Ainsi, tout acteur impliqué dans un processus de communication du risque transforme chaque message conformément à son expérience, ses valeurs, ses représentations, ses objectifs, bref sa culture. En d’autres termes, les individus amplifient ou atténuent un risque en fonction des représentations culturelles qui sont transmises par le réseau social dans lequel ils évoluent. Ce modèle de l’amplification sociale s’applique de façon particulièrement efficace aux risques sanitaires et environnementaux. Dans le cas des risques générés par le réchauffement climatique, par exemple, le modèle permet d’appréhender comment les différents agents individuels et sociaux viennent modifier les informations relatives au risque en amplifiant certains de ses aspects (les conséquences écologiques majeures du réchauffement, par exemple) et en atténuant d’autres versants du problème (les explications scientifiques du phénomène). Il s’applique également de façon particulièrement pertinente à l’épidémie de SRAS qui a vu le jour en 2003. Cette pathologie présente les particularités qui lui confèrent une dimension internationale : elle se transmet d’individu à

individu par transmission directe et se propage rapidement d’un pays à l’autre. Finalement l’épidémie fut rapidement endiguée, mais malgré cela, le coût estimé de cette épidémie pour les pays d’Asie fut énorme, avec des répercussions économiques liées à la baisse du tourisme et la perte de confiance des consommateurs.

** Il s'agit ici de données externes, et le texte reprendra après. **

/-! ### What is kept, field by field -/

theorem core_lines {s t : State} (h : s.core = t.core) : s.lines = t.lines :=
  show s.core.lines = t.core.lines from congrArg (fun u : State => u.lines) h
theorem core_now {s t : State} (h : s.core = t.core) : s.now = t.now :=
  show s.core.now = t.core.now from congrArg (fun u : State => u.now) h
theorem core_trk {s t : State} (h : s.core = t.core) : s.trk = t.trk :=
  show s.core.trk = t.core.trk from congrArg (fun u : State => u.trk) h
theorem core_tbs {s t : State} (h : s.core = t.core) : s.tbs = t.tbs :=
  show s.core.tbs = t.core.tbs from congrArg (fun u : State => u.tbs) h
theorem core_lnk {s t : State} (h : s.core = t.core) : s.lnk = t.lnk :=
  show s.core.lnk = t.core.lnk from congrArg (fun u : State => u.lnk) h
theorem core_mge {s t : State} (h : s.core = t.core) : s.mge = t.mge :=
  show s.core.mge = t.core.mge from congrArg (fun u : State => u.mge) h
theorem core_mdc {s t : State} (h : s.core = t.core) : s.mdc = t.mdc :=
  show s.core.mdc = t.core.mdc from congrArg (fun u : State => u.mdc) h
theorem core_freeIndex {s t : State} (h : s.core = t.core) : s.freeIndex = t.freeIndex :=
  show s.core.freeIndex = t.core.freeIndex from congrArg (fun u : State => u.freeIndex) h
theorem core_pending {s t : State} (h : s.core = t.core) : s.pending = t.pending :=
  show s.core.pending = t.core.pending from congrArg (fun u : State => u.pending) h
theorem core_phases {s t : State} (h : s.core = t.core) : s.fal.phases = t.fal.phases :=
  show s.core.fal.phases = t.core.fal.phases from congrArg (fun u : State => u.fal.phases) h
theorem core_starve {s t : State} (h : s.core = t.core) : s.fal.starve = t.fal.starve :=
  show s.core.fal.starve = t.core.fal.starve from congrArg (fun u : State => u.fal.starve) h
theorem core_lockout {s t : State} (h : s.core = t.core) : s.exu.lockout = t.exu.lockout :=
  show s.core.exu.lockout = t.core.exu.lockout from congrArg (fun u : State => u.exu.lockout) h
theorem core_potState {s t : State} (h : s.core = t.core) : s.pot.state = t.pot.state :=
  show s.core.pot.state = t.core.pot.state from congrArg (fun u : State => u.pot.state) h
theorem core_contact {s t : State} (h : s.core = t.core) : s.pot.contact = t.pot.contact :=
  show s.core.pot.contact = t.core.pot.contact from congrArg (fun u : State => u.pot.contact) h
theorem core_feeder {s t : State} (h : s.core = t.core) : s.pot.feeder = t.pot.feeder :=
  show s.core.pot.feeder = t.core.pot.feeder from congrArg (fun u : State => u.pot.feeder) h
theorem core_feederEnabled {s t : State} (h : s.core = t.core) : s.pot.feederEnabled = t.pot.feederEnabled :=
  show s.core.pot.feederEnabled = t.core.pot.feederEnabled from congrArg (fun u : State => u.pot.feederEnabled) h
theorem core_grams {s t : State} (h : s.core = t.core) : s.pot.grams = t.pot.grams :=
  show s.core.pot.grams = t.core.pot.grams from congrArg (fun u : State => u.pot.grams) h
theorem core_storage {s t : State} (h : s.core = t.core) : s.lst.storage = t.lst.storage :=
  show s.core.lst.storage = t.core.lst.storage from congrArg (fun u : State => u.lst.storage) h
theorem core_limits {s t : State} (h : s.core = t.core) : s.lst.limits = t.lst.limits :=
  show s.core.lst.limits = t.core.lst.limits from congrArg (fun u : State => u.lst.limits) h
theorem core_block {s t : State} (h : s.core = t.core) : s.lst.block = t.lst.block :=
  show s.core.lst.block = t.core.lst.block from congrArg (fun u : State => u.lst.block) h
theorem core_potSource {s t : State} (h : s.core = t.core) : s.lpu.potSource = t.lpu.potSource :=
  show s.core.lpu.potSource = t.core.lpu.potSource from congrArg (fun u : State => u.lpu.potSource) h
theorem core_detail {s t : State} (h : s.core = t.core) : s.lst.detail = t.lst.detail :=
  show s.core.lst.detail = t.core.lst.detail from congrArg (fun u : State => u.lst.detail) h

@[simp] theorem settle_lines (s : State) : (settle s).lines = s.lines := core_lines (settle_core s)
@[simp] theorem settle_now (s : State) : (settle s).now = s.now := core_now (settle_core s)
@[simp] theorem settle_trk (s : State) : (settle s).trk = s.trk := core_trk (settle_core s)
@[simp] theorem settle_tbs (s : State) : (settle s).tbs = s.tbs := core_tbs (settle_core s)
@[simp] theorem settle_lnk (s : State) : (settle s).lnk = s.lnk := core_lnk (settle_core s)
@[simp] theorem settle_mge (s : State) : (settle s).mge = s.mge := core_mge (settle_core s)
@[simp] theorem settle_mdc (s : State) : (settle s).mdc = s.mdc := core_mdc (settle_core s)
@[simp] theorem settle_freeIndex (s : State) : (settle s).freeIndex = s.freeIndex := core_freeIndex (settle_core s)
@[simp] theorem settle_pending (s : State) : (settle s).pending = s.pending := core_pending (settle_core s)
@[simp] theorem settle_phases (s : State) : (settle s).fal.phases = s.fal.phases := core_phases (settle_core s)
@[simp] theorem settle_starve (s : State) : (settle s).fal.starve = s.fal.starve := core_starve (settle_core s)
@[simp] theorem settle_lockout (s : State) : (settle s).exu.lockout = s.exu.lockout := core_lockout (settle_core s)
@[simp] theorem settle_potState (s : State) : (settle s).pot.state = s.pot.state := core_potState (settle_core s)
@[simp] theorem settle_contact (s : State) : (settle s).pot.contact = s.pot.contact := core_contact (settle_core s)
@[simp] theorem settle_feeder (s : State) : (settle s).pot.feeder = s.pot.feeder := core_feeder (settle_core s)
@[simp] theorem settle_feederEnabled (s : State) : (settle s).pot.feederEnabled = s.pot.feederEnabled := core_feederEnabled (settle_core s)
@[simp] theorem settle_grams (s : State) : (settle s).pot.grams = s.pot.grams := core_grams (settle_core s)
@[simp] theorem settle_storage (s : State) : (settle s).lst.storage = s.lst.storage := core_storage (settle_core s)
@[simp] theorem settle_limits (s : State) : (settle s).lst.limits = s.lst.limits := core_limits (settle_core s)
@[simp] theorem settle_block (s : State) : (settle s).lst.block = s.lst.block := core_block (settle_core s)
@[simp] theorem settle_potSource (s : State) : (settle s).lpu.potSource = s.lpu.potSource := core_potSource (settle_core s)
@[simp] theorem settle_detail (s : State) : (settle s).lst.detail = s.lst.detail := core_detail (settle_core s)

/-- A slot that no judgement inside `settle` touches. -/
theorem core_slot {s t : State} (h : s.core = t.core) (k : SlotId) (hk : judgedSlot k.val = false) :
    s.ilu.slots[k.val] = t.ilu.slots[k.val] := by
  have e := congrArg (fun u : State => u.ilu.slots[k.val]) h
  simpa [State.core, coreSlots, Ilu.afterReset, hk] using e

theorem settle_slot (s : State) (k : SlotId) (hk : judgedSlot k.val = false) :
    (settle s).ilu.slots[k.val] = s.ilu.slots[k.val] := core_slot (settle_core s) k hk

/-- What of a loop no judgement inside `settle` touches. -/
theorem core_loop {s t : State} (h : s.core = t.core) (l : LoopId) :
    (getLoop s l).core = (getLoop t l).core := by
  have e := congrArg (fun u : State => getLoop u l) h
  simpa [State.core, getLoop] using e

theorem settle_loop (s : State) (l : LoopId) : (getLoop (settle s) l).core = (getLoop s l).core :=
  core_loop (settle_core s) l

/-- What of a hood no judgement inside `settle` touches. -/
theorem core_hood {s t : State} (h : s.core = t.core) (i : HoodId) :
    (getHood s i).core = (getHood t i).core := by
  have e := congrArg (fun u : State => getHood u i) h
  simpa [State.core, getHood] using e

/-- The fault flag of a nozzle. -/
theorem core_faulted {s t : State} (h : s.core = t.core) (n : NozzleId) :
    (getNozzle s n).faulted = (getNozzle t n).faulted := by
  have e := congrArg (fun u : State => (getNozzle u n).faulted) h
  simpa [State.core, getNozzle, Nozzle.core] using e

/-- The commands of both pumps. -/
theorem core_command {s t : State} (h : s.core = t.core) (p : Pump) :
    (getPump s p).command = (getPump t p).command := by
  have e := congrArg (fun u : State => (getPump u p).command) h
  cases p <;> simpa [State.core, getPump, PumpState.core] using e

end Sys2Proof.Machine
end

Les médias et les processus de communication qui sont au cœur de ce modèle jouent, en particulier, un rôle central dans le phénomène de déclenchement d’une crise sanitaire, car dans bien des cas, c’est la médiatisation d’une controverse ou d’une incertitude scientifique qui sert de catalyseur à l’avènement d’une situation de crise. Ces incertitudes peuvent se situer à différents niveaux. Elles peuvent concerner la définition de la situation en termes de gravité réelle du risque, les actions à mettre en place, ainsi que les moyens à mobiliser (Peretti-Wattel, 2010).

Les nouveaux risques (maladies émergentes, risques induits par le réchauffement climatique, organismes génétiquement modifiés, ondes électromagnétiques…) sont perçus comme des menaces diffuses, difficiles à appréhender par le profane. L’incertitude qu’ils génèrent va favoriser la construction de théories naïves, de représentations sociales du risque ; elle va également venir enrichir des peurs et des rumeurs. Face à ces risques caractérisés par un degré élevé d’incertitude, une gestion des crises basée sur le principe de précaution (recherche du « risque zéro ») va venir s’ajouter au principe de prévention en s’inscrivant dans l’anticipation d’un risque à probabilité difficilement évaluable.